The union for allied health workers has reached an agreement with Victorian Hospital Industrial Association over its long-running pay dispute just hours after staff walked off the job.

Those affected include radiographers, physiotherapists, occupational therapists, and radiologists.

Under the new deal, staff at public hospitals will receive a 12.5 per cent pay rise over the next four years.

The union, the Victorian Allied Health Professionals Association, said it would also see the end of junior staff doing the work of medical specialists.

It had been negotiating a new enterprise bargaining agreement with the industrial association since December last year. It will need to be signed off on by the Victorian Government.

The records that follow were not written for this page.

/-- CAPFAIL (R603): after 10 ms at 1.5 GHz with P10 above the cap, or by injection. -/
def execCapfail (p10 : Nat) (s : State) : Outcome :=
  let (inj, t) := s.takeInj Reg.pwrInj 4 0
  if inj || decide (10000 ≤ s.floorB) then .next (t.condition 0x83 0 1 (p10 % 2 ^ 16) inj) else .next s

/-- Loss of a mezzanine's 50 V as the power manager reports it. -/
def State.mzAlert (s : State) (n : Nat) (inj : Bool) : State := s.condition 0x89 n 7 (2 ^ (n % 2)) inj

/-- A mezzanine's 50 V is lost while the other is present (R604). -/
def State.mzLost (s : State) (n : Nat) (inj : Bool) : State :=
  (({ s with mz50 := s.mz50.set n false, mzFirst := true } : State).putBit Reg.pwrStat (18 + n) false).mzAlert n inj

/-- A mezzanine's 50 V is back (R604). -/
def State.mzBack (s : State) (n : Nat) (inj : Bool) : State :=
  (({ s with mz50 := s.mz50.set n true, mzFirst := false } : State).putBit Reg.pwrStat (18 + n) true).form
    { cls := 9, sev := 0, rtype := 3, det := 0x89, inj := inj, info := 2 ^ n }

/-- MZLOSS (R604): the other mezzanine is present. -/
def execMzloss (n : Nat) (s : State) : Outcome :=
  if s.power = .on ∧ n < 2 ∧ s.mz50.getD n false = true ∧ s.mezzanines = 2 then
    .next (s.mzLost n false)
  else .next s

/-- MEZZANINE_SUPPLY_RETURN (R604). -/
def execMezzanineSupplyReturn (n : Nat) (s : State) : Outcome :=
  if s.power = .on ∧ n < 2 ∧ s.mz50.getD n false = false then
    .next (s.mzBack n false)
  else .next s

/-! ### Heat (R605 to R607) -/

/-- The parts with their reading: 0 to 3 Cd, 4 hub, 16 + package, 32 + stack (Table 20.10). -/
def tempParts (t : Temps) : List (Nat × Option Int) :=
  ((t.dies.take 5).zipIdx.map (fun x => (x.2, x.1))) ++ ((t.packages.take 16).zipIdx.map (fun x => (16 + x.2, x.1))) ++
    ((t.hbm.take 16).zipIdx.map (fun x => (32 + x.2, x.1)))

/-- Thresholds of a part, °C (Table 20.5): hold, alert, trip. -/
def thresholds (part : Nat) : Int × Int × Int :=
  if part < 16 then (100, 105, 115) else if part < 32 then (95, 95, 105) else (105, 105, 110)

/-- A part's temperature for a hold: one whose readout fails counts as standing at its hold threshold (R607). -/
def heldAt (x : Nat × Option Int) : Int :=
  match x.2 with
  | some t => t
  | none => (thresholds x.1).1

/-- Holds that are in force after a reading: they end when every part stands 5 °C below its threshold (R605). -/
def holdsOf (was : List Nat) (ps : List (Nat × Option Int)) : List Nat :=
  let now := (ps.filter (fun x => decide ((thresholds x.1).1 ≤ heldAt x))).map Prod.fst
  if !now.isEmpty then now
  else if ps.all (fun x => decide (heldAt x + 5 ≤ (thresholds x.1).1)) then []
  else was

/-- The alerts of one part's reading; an armed injection makes it report its condition (R618). -/
def State.partAlert (s : State) (x : Nat × Option Int) : State :=
  let p := x.1
  let (fail, s) := s.takeInj Reg.pwrInj 9 p
  let (hot, s) := if 32 ≤ p then s.takeInj Reg.pwrInj 7 (p - 32) else s.takeInj Reg.pwrInj 5 p
  let s := if fail || x.2.isNone then s.condition 0x88 p 6 p fail else s
  let t := if hot then some (thresholds p).2.1 else x.2
  match t with
  | none => s
  | some t =>
    if t < (thresholds p).2.1 then s
    else if 32 ≤ p then s.condition 0x86 p 3 (p - 32) hot
    else s.condition 0x84 p (if 16 ≤ p then 4 else 2) (256 * p + trunc 8 t) hot

/-- A part as an armed injection makes its sensor report it for one reading (R618): failed, or at its alert threshold. -/
def State.reported (s : State) (x : Nat × Option Int) : Nat × Option Int :=
  if s.isArmed Reg.pwrInj 9 x.1 then (x.1, none)
  else if 32 ≤ x.1 && s.isArmed Reg.pwrInj 7 (x.1 - 32) || decide (x.1 < 32) && s.isArmed Reg.pwrInj 5 x.1 then (x.1, some (thresholds x.1).2.1)
  else x

/-- The highest of a list of readings, in 8-bit two's complement; `old` where none reads. -/
def hottest (old : Nat) (ts : List (Option Int)) : Nat :=
  match ts.filterMap id with
  | [] => old
  | t :: r => trunc 8 (r.foldl max t)

/-- The larger of two temperatures in 8-bit two's complement. -/
def peak (a b : Nat) : Nat := if sext 8 a < sext 8 b then b else a

/-- THM_DIE, THM_MEM, THM_COOL and THM_PEAK take a reading. -/
def State.readTemps (s : State) (t : Temps) : State :=
  let s := (t.dies.take 5).zipIdx.foldl (fun s x => match x.1 with
    | some v => s.put Reg.thmDie (8 * x.2 + 7) (8 * x.2) (trunc 8 v)
    | none => s) s
  let lp := hottest (s.fld Reg.thmMem 15 8) t.packages
  let hb := hottest (s.fld Reg.thmMem 7 0) t.hbm
  let s := s.wr Reg.thmMem (word [(8, lp), (0, hb)])
  let s := s.wr Reg.thmCool (word [(8, trunc 8 t.outlet), (0, trunc 8 t.inlet)])
  let di := hottest (s.fld Reg.thmPeak 7 0) (t.dies.take 5)
  s.wr Reg.thmPeak (word [(8, peak (s.fld Reg.thmPeak 15 8) hb), (0, peak (s.fld Reg.thmPeak 7 0) di)])

/-- Enter THERM for a part (R606, DET 0x85). -/
def State.tripPart (s : State) (part : Nat) (inj : Bool) : State :=
  (s.detect { cls := 9, sev := 3, rtype := 0, det := 0x85, inj := inj, dom := 7, info := part }).thermReset

/-- A condition that persists sets its bit again (R617). -/
def State.again (s : State) (det part b : Nat) (still : Bool) : State :=
  let key := 256 * det + part
  if still && s.alertAt.any (fun a => a.1 == key) then
    { s.alarm b with alertAt := (s.alertAt.filter (fun a => a.1 != key)) ++ [(key, s.ns)] }
  else s

/-- Conditions without a sensor of their own that persist: the clock below 2.5 GHz, the cap not held, a mezzanine's 50 V lost, a cage's supply off. -/
def State.persisting (s : State) : State :=
  let s := if s.clk < 25 then s.alarm 9 else s
  let s := s.again 0x83 0 1 (decide (10000 ≤ s.floorB))
  let s := (s.again 0x89 0 7 (!s.mz50.getD 0 false)).again 0x89 1 7 (!s.mz50.getD 1 false)
  s.each 8 (fun s k => s.again 0x89 (8 + k) 8 (s.flag Reg.cage k))

/-- An armed loss of a mezzanine's 50 V is reported for one reading, and acts as one (R594, R604, R618); KIND 10 names none, and MZ0 is taken (DESIGN CHOICE,
log entry 164). -/
def State.mezzanineReading (s : State) : State :=
  let s := if s.mzInj then ({ s with mzInj := false } : State).mzBack 0 true else s
  let (mz, s) := s.takeInj Reg.pwrInj 10 0
  if !mz then s
  else if s.mezzanines = 2 then ({ s with mzInj := true } : State).mzLost 0 true
  else s.mzAlert 0 true

/-- What a reading reports beside the sensors: conditions that persist (R617), and injections of an input fault or a rail fault, a trip, a cap failure, an
input alert, a lost mezzanine (R618). -/
def State.injectedReading (s : State) (ps : List (Nat × Option Int)) : State :=
  let s := s.persisting
  let (ia, s) := s.takeInj Reg.pwrInj 1 0
  let s := if ia then s.condition 0x80 0 0 (s.fld Reg.pwrStat 47 32) true else s
  let (cf, s) := s.takeInj Reg.pwrInj 4 0
  let s := if cf then s.condition 0x83 0 1 (s.p10 % 2 ^ 16) true else s
  let s := s.mezzanineReading
  let (inp, s) := s.takeInj Reg.pwrInj 2 0
  let (rail, s) := s.takeInj Reg.pwrInj 3 0
  match ps.find? (fun x => s.isArmed Reg.pwrInj 6 x.1) with
  | some x => (s.disarm Reg.pwrInj 6 x.1).tripPart x.1 true
  | none => if inp then s.railFaults 0 true else if rail then s.railFaults 1 true else s

/-- SENSOR_READING (R605, R607): once every 1 ms. While the reset is held only the trip comparators act. -/
def execSensorReading (t : Temps) (s : State) : Outcome :=
  let ps := tempParts t
  let s := { s with cooled := ps.all (fun x => decide (heldAt x + 15 ≤ (thresholds x.1).2.2)) }
  if s.power ≠ .on ∨ s.start = 0 then .next s
  else
    let s := s.readTemps t
    let s := { s with hot := holdsOf s.hot (ps.map s.reported) }
    let s := s.putBit Reg.pwrStat 17 s.thermalHold
    let s := ps.foldl (fun s x => s.partAlert x) s
    let (cool, s) := s.takeInj Reg.pwrInj 8 0
    let out := cool || decide (t.inlet < 25) || decide (45 < t.inlet) || decide (60 < t.outlet)
    let s := if out then s.condition 0x87 0 5 (256 * trunc 8 t.outlet + trunc 8 t.inlet) cool else s
    .next (s.injectedReading ps)

/-- THERMAL_TRIP (R606): a part at or above its trip threshold. -/
def execThermalTrip (part : Nat) (temp : Int) (s : State) : Outcome :=
  if s.power = .on ∧ (thresholds part).2.2 ≤ temp then
    let (inj, s) := s.takeInj Reg.pwrInj 6 part
    .next (s.tripPart part inj)
  else .next s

The sticking point had been the use of “advanced practice work”, where hospitals employed junior staff to do the work of medical specialists, in order to cut waiting lists.

VAHPA said the work raised questions about standards of care and appropriate pay.

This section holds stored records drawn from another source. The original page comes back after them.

/-- Does a piece have an operand at hand without staging: in its die's tile store, as a resident plane (R290), or, of an APPLY, on its UU's own stack? -/
def State.atHand (s : State) (o : OpRec) (p : PieceRec) (role : Nat) : Bool :=
  match o.obj role with
  | none => true
  | some a =>
    let ts := o.stageTiles p.part role a
    let home := fun (b : Nat) => match region b with
      | .tile d _ => unitDie p.unit == some d
      | .hbm | .deep => o.d.cls == 8 && o.d.op == 0 && s.onStack (p.unit - 40) [groupOf b] && bit (s.tir (groupOf b)) 63
      | _ => false
    ts.all (fun t => let (i, r, c) := a.tileAt t; home (a.addr (a.tileOff i r c)) && home (a.addr (a.tileOff i r c + fmtStride a.fmt - 1))) ||
      o.mapSlots.contains role && (o.partPlanes p.part).all (fun k => unitDie p.unit == s.residentDie o role k && (unitDie p.unit).isSome)

/-- STAGING (R22, R149): an operand's copy in the tile store of the die that reads it, over the bundles of `path`: one in service from every other place where
the operand stands. The values stay those of the operand. -/
def execStaging (q sn idx role : Nat) (path : List Nat) (s : State) : Outcome :=
  match s.piece? q sn idx, s.opAny q sn with
  | some p, some o =>
    match unitDie p.unit, o.obj role with
    | some die, some a =>
      let from_ := (s.operandPlaces o p.part role).filterMap id
      let joined := fun (b : Nat) => b == die || path.any (fun u => s.unitIn u && (bundleJoins u 0 b die || bundleJoins u 1 b die))
      if (p.phase = .planned ∨ p.phase = .committed) ∧ (o.stageRoles p.part).contains role = true ∧ o.atWork p = true ∧ s.operandReady o p.part role a = true ∧
          path.all (fun u => decide (152 ≤ u) && decide (u < 184)) = true ∧ from_.all joined = true then
        .next ((path.foldl (fun s u => s.meetStrand (u - 152)) s).mapPiece q sn idx (fun p => { p with staged := p.staged.filter (· != role) ++ [role], lower := p.lower || from_.contains 4 }))
      else .next s
    | _, _ => .next s
  | _, _ => .next s

/-! ### Starting (R81) -/

/-- Has an op's NOTBEFORE come (R74, R101)? -/
def State.notBeforePast (s : State) (o : OpRec) : Bool := decide (s.notBefore o ≤ s.beat)

/-- Are the engines parked (R429, R584)? Links and slices go on. -/
def State.enginesIdle (s : State) (unit : Nat) : Bool := (s.parked || s.recovering 6 0) && (decide (unit < 56) || unit == 184)

/-- Does a running piece leave its unit free for piece `p`? A reader that waits for a replay leaves it for the replay's pieces (R394), a contribution
that is held waits at its slice (R383), and epilogues whose tile does not stand at the head of their queue leave the VXE to other work. -/
def State.yields (s : State) (x p : PieceRec) : Bool :=
  (match p.reader with
    | some b => x.q == b.1 && x.s == b.2.1 || x.reader == p.reader && decide (x.depth < p.depth)
    | none => false) ||
  match s.opAny x.q x.s with
  | some o => o.d.cls == 7 && o.d.op == 0 && s.seqs.any (fun z => z.has o && z.held.any (fun h => h.1 == o.d.ord)) ||
      o.shape.isSome && x.part.kind == 16 && !(s.tileQ.find? (fun t => t.vxe == x.unit - 16)).any (fun t => t.q == x.q && t.s == x.s &&
        decide (x.part.first ≤ t.work) && decide (t.work < x.part.first + x.part.n))
  | none => false

/-- Is the unit of a piece able to run it: in service, not parked, free in that direction (R81)? A slice's reductions need no UU. -/
def State.unitFree (s : State) (o : OpRec) (p : PieceRec) : Bool :=
  p.unit == 255 || ((s.unitIn p.unit || o.anyService p.part.kind && decide (p.unit < 56)) && !s.enginesIdle p.unit &&
    !s.pieces.any (fun x => x.unit == p.unit && x.dir == p.dir && x.phase == PiecePhase.running && !s.yields x p))

/-- Is a tile of the op's in a tile queue, or waiting for room in one? -/
def State.queued (s : State) (o : OpRec) (u : Nat) : Bool := (s.tileQ ++ s.stalled).any (fun t => t.q == o.q && t.s == o.s && t.work == u)

/-- The node tile of a work unit that this module formed. -/
def State.ownNode (s : State) (o : OpRec) (u : Nat) (node : Nat × Nat) : Option NodeTile :=
  s.nodes.find? (fun n => n.q == o.q && n.s == o.s && n.work == u && n.src == s.selfAddr && (n.lo, n.hi) == node)
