-- ==== Sys2Proof/Machine/RegWrite.lean ====
section
/-! DEFINITION. Register writes (R7, R8): the plain fields by the register map, and the writes that have a command of their own, which have that
command's effect; and the accesses of a debug session (R615). -/

namespace Sys2Proof.Machine

/-- A write as it reaches the 64-bit word at `a`: the word with the written bits in place and zero elsewhere, and the bits `hi`:`lo` covered. -/
structure Wrt where
  ag : Agent
  a  : Nat
  v  : Word
  hi : Nat
  lo : Nat
  deriving DecidableEq, Repr

/-- Place a write of `width` bytes at `addr` in its word. -/
def Wrt.of (ag : Agent) (addr width : Nat) (v : Word) : Wrt :=
  let lo := 8 * (addr % 8)
  let hi := lo + 8 * width - 1
  ⟨ag, addr - addr % 8, putBits 0#64 hi lo (v.toNat % 2 ^ (8 * width)), hi, lo⟩

/-- Does the write cover the low half of its word (bits 31:0)? -/
def Wrt.low (w : Wrt) : Bool := w.lo == 0

/-- The word `old` with the covered bits replaced. -/
def Wrt.merge (w : Wrt) (old : Word) : Word := putBits old w.hi w.lo (bits w.v w.hi w.lo)

/-- Follow an outcome by another operation. -/
def andThen (o : Outcome) (f : State → Outcome) : Outcome :=
  match o with
  | .next s => f s
  | o => o

/-- The index of a register among `count` from `base`, `stride` bytes apart. -/
def regIndex (a base stride count : Nat) : Option Nat :=
  if base ≤ a ∧ (a - base) % stride = 0 ∧ (a - base) / stride < count then some ((a - base) / stride) else none

/-- A plain write: the fields of the register map, for an agent that its row admits (R7, R8). -/
def State.plainWrite (s : State) (w : Wrt) : State :=
  match rowAt w.a regMap with
  | some r => if r.who.admits w.ag then s.wr w.a (writeFields r.fields (s.rd w.a) w.v w.hi w.lo) else s
  | none => s

/-! ### Queue registers (Tables 2.6 to 2.9) -/

/-- RIG_QCTL: CTX while EN was 0 (R47) and PRIO, then EN, then FLUSH, then RESUME. -/
def State.writeQctl (s : State) (q : Nat) (w : Wrt) : Outcome :=
  let fields : List (Nat × Nat × Access) := if s.enabled q then [(51, 50, .rw)] else [(63, 52, .rw), (51, 50, .rw)]
  let s := s.wr w.a (writeFields fields (s.rd w.a) w.v w.hi w.lo)
  if !w.low then .next s
  else
    andThen (if bit w.v 0 then execEnSet q s else if s.enabled q then execEnClear q s else .next s) (fun s =>
      andThen (if bit w.v 2 then execFlush q s else .next s) (fun s => if bit w.v 1 then execResume q s else .next s))

/-- A write to the register at offset `off` of queue q. -/
def State.writeQueue (s : State) (q off : Nat) (w : Wrt) : Outcome :=
  match off with
  | 0x00 => if s.enabled q then .next s else .next (s.plainWrite w)
  | 0x08 => s.writeQctl q w
  | 0x10 => if w.low then execDoorbell q (BitVec.ofNat 32 (bits w.v 31 0)) s else .next s
  | 0x28 => if s.enabled q then .next s else .next (s.plainWrite w)
  | 0x30 => .next ((s.plainWrite w).syncQ q)
  | _ => .next (s.plainWrite w)

/-! ### Mailboxes (R107, R108) -/

/-- A write to RIG_MBXCMD issues the command of its CODE. -/
def State.writeMbxCmd (s : State) (m : Nat) (w : Wrt) : Outcome :=
  let seq : BitVec 16 := BitVec.ofNat 16 (bits w.v 31 16)
  if !w.low then .next s
  else
    match bits w.v 7 0 with
    | 1 => execGetInfo w.ag m seq s
    | 2 => execSetPipeline w.ag m seq s
    | 3 => execGetPipeline w.ag m seq s
    | 4 => execSetSliplim w.ag m seq s
    | 5 => execSetMargin w.ag m seq s
    | 6 => execReadPlan w.ag m seq s
    | 7 => execClearCounters w.ag m seq s
    | 8 => execRebase w.ag m seq s
    | _ => .next (s.badMail w.ag m seq)

/-- A write to a register of mailbox m: the arguments are ignored with COLL while BUSY. -/
def State.writeMailbox (s : State) (m off : Nat) (w : Wrt) : Outcome :=
  if off = 0 then s.writeMbxCmd m w
  else if off < 0x28 ∧ s.flag (Reg.mbxStat m) 0 = true then .next (s.putBit (Reg.mbxStat m) 1 true)
  else .next (s.plainWrite w)

/-! ### Injection registers -/

/-- KIND of an injection register whose KIND is bits 6:4, when ARM is set. -/
def Wrt.kind (w : Wrt) : Nat := if bit w.v 0 then bits w.v 6 4 else 0

/-- KIND in bits 7:4. -/
def Wrt.kind4 (w : Wrt) : Nat := if bit w.v 0 then bits w.v 7 4 else 0
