-- ==== Sys2Proof/Machine/Core.lean ====
section
/-! DEFINITION. The machine as the host takes it: its state, its step, its reset. -/

def Sys2Proof.core : Host.Core := { State := Sys2Proof.Machine.State, Fault := Sys2Proof.Machine.Fault, Refusal := Sys2Proof.Machine.Refusal, step := Sys2Proof.Machine.step, reset := Sys2Proof.Machine.State.reset }
end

The union met all day Wednesday with the State Government and another emergency meeting was held earlier today.

The union’s Craig McGregor said before the deal was struck that patient care was being put at risk.

“What’s happening at the moment is the Government are using junior allied health professionals to do the work that until recently that was done by senior medical personnel, by neurosurgeons, by orthopaedic surgeons, to reduce waiting list times,” he said.

“We need them to realise they are saving a truckload of money by using allied health professionals to do this instead of senior medical personnel, and that is a huge productivity gain.”